Recorded data: Begin

-- ==== Sys2Proof/Laws/PerInstr.lean ====
section
/-! SUPPORT. Facts about every command as syntax, one lemma per constructor. -/

namespace Sys2Proof.Laws.LegalShape

/-- The word of a command has a defined OP and RSV = 0 (30_encoding.md R89). -/
def Statement (i : Instr) : Prop := (opField (encode i)).toNat ≤ 5 ∧ rsvField (encode i) = 0

theorem opField_packWord (op : BitVec 4) (a : Addr) (d : Byte) : opField (packWord op a d) = op := by
  apply BitVec.eq_of_getLsbD_eq
  intro i hi
  have h1 : ¬ 28 + i < 8 + (12 + 8) := by omega
  simp only [opField, packWord, BitVec.getLsbD_extractLsb', BitVec.getLsbD_append, h1, hi, if_false]
  simp [show 28 + i - 28 = i by omega]

theorem rsvField_packWord (op : BitVec 4) (a : Addr) (d : Byte) : rsvField (packWord op a d) = 0 := by
  apply BitVec.eq_of_getLsbD_eq
  intro i hi
  have h1 : 20 + i < 8 + (12 + 8) := by omega
  have h2 : ¬ 20 + i < 12 + 8 := by omega
  simp only [rsvField, packWord, BitVec.getLsbD_extractLsb', BitVec.getLsbD_append, h1, h2, if_true, if_false]
  simp

theorem nop (a : Addr) (d : Byte) : Statement (.nop a d) := by
  simp [Statement, encode, opField_packWord, rsvField_packWord]

theorem wrbuf (a : Addr) (d : Byte) : Statement (.wrbuf a d) := by
  simp [Statement, encode, opField_packWord, rsvField_packWord]

theorem load (a : Addr) (d : Byte) : Statement (.load a d) := by
  simp [Statement, encode, opField_packWord, rsvField_packWord]

theorem peek (a : Addr) (d : Byte) : Statement (.peek a d) := by
  simp [Statement, encode, opField_packWord, rsvField_packWord]

theorem consume (a : Addr) (d : Byte) : Statement (.consume a d) := by
  simp [Statement, encode, opField_packWord, rsvField_packWord]

theorem gap (a : Addr) (d : Byte) : Statement (.gap a d) := by
  simp [Statement, encode, opField_packWord, rsvField_packWord]

end Sys2Proof.Laws.LegalShape
end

Recorded data: End

Working from the records above, tally the lines that contain "have" and give only the total.

3